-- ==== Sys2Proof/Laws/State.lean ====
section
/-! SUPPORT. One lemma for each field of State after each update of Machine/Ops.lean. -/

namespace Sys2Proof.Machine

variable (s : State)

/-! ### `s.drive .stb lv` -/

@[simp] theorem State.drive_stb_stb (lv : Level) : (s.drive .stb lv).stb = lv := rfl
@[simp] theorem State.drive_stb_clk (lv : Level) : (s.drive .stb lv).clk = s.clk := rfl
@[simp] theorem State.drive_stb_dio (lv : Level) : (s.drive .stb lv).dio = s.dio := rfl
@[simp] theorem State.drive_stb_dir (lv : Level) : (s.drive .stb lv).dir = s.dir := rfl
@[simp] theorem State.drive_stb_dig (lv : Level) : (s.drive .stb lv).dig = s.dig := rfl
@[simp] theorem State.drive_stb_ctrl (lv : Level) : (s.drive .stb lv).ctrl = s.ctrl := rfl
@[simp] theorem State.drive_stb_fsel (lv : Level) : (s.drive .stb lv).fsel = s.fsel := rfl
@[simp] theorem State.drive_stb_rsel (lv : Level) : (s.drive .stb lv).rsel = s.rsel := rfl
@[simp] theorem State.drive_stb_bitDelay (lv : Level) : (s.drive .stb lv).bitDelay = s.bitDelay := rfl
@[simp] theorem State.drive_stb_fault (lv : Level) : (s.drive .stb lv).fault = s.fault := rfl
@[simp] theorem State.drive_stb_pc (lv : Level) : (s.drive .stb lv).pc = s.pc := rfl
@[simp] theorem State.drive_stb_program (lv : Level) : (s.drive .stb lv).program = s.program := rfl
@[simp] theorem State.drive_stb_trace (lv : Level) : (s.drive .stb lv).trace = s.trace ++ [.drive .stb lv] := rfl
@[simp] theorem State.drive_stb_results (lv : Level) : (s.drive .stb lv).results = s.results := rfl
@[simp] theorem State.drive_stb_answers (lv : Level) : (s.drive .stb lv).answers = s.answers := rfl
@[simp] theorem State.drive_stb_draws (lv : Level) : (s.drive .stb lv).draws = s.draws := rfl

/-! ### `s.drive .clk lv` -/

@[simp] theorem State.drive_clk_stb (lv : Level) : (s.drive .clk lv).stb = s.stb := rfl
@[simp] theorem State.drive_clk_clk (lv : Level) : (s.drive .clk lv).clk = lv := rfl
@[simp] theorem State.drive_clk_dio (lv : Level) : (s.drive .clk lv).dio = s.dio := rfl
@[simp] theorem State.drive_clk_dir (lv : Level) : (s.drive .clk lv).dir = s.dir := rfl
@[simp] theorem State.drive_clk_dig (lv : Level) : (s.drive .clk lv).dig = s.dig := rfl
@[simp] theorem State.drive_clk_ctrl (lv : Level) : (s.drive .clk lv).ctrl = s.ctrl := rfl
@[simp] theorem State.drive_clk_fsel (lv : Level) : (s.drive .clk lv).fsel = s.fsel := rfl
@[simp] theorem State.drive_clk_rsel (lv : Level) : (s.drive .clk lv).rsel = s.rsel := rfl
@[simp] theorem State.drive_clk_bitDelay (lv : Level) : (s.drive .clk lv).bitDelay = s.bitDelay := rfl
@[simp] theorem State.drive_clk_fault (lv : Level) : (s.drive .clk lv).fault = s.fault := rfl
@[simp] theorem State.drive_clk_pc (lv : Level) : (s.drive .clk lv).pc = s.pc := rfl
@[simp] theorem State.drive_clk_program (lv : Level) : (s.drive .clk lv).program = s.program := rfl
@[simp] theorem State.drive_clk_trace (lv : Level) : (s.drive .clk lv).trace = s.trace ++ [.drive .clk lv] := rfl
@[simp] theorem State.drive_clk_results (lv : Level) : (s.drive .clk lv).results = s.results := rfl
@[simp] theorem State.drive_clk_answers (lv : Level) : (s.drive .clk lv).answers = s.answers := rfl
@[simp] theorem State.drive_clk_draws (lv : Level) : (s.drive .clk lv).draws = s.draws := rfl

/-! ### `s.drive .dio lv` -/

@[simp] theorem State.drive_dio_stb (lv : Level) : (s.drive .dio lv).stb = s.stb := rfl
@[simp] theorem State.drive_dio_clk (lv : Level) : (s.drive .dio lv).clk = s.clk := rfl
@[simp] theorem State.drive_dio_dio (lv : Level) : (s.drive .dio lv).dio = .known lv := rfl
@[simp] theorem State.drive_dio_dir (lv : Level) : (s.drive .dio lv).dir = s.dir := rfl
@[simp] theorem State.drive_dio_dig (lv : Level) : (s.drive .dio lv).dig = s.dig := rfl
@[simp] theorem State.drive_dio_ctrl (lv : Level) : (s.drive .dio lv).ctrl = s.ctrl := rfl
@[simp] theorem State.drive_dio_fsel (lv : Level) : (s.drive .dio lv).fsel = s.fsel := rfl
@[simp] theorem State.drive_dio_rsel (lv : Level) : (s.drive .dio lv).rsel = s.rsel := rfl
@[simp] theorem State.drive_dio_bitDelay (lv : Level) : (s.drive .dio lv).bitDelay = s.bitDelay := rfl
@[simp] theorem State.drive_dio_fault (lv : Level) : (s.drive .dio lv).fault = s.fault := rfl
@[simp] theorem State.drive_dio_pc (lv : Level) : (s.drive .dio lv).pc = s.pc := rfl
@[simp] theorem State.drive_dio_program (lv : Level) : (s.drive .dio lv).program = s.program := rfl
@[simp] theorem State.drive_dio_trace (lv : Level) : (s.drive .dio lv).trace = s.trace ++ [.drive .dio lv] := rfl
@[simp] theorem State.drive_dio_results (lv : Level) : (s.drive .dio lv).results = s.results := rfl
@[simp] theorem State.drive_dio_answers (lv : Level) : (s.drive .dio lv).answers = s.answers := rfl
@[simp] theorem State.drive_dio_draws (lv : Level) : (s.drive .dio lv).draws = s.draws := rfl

■ **PROBLEM REQUIREMENTS**: In the entries above, find the line with "[.drive .clk lv] := rfl" and the line with "(s.drive .clk lv).results = s.results := rfl", then restate word for word both of them and every line between, with nothing more.

■ **WRITTEN ANSWER**:
@[simp] theorem State.drive_clk_trace (lv : Level) : (s.drive .clk lv).trace = s.trace ++ [.drive .clk lv] := rfl
@[simp] theorem State.drive_clk_results (lv : Level) : (s.drive .clk lv).results = s.results := rfl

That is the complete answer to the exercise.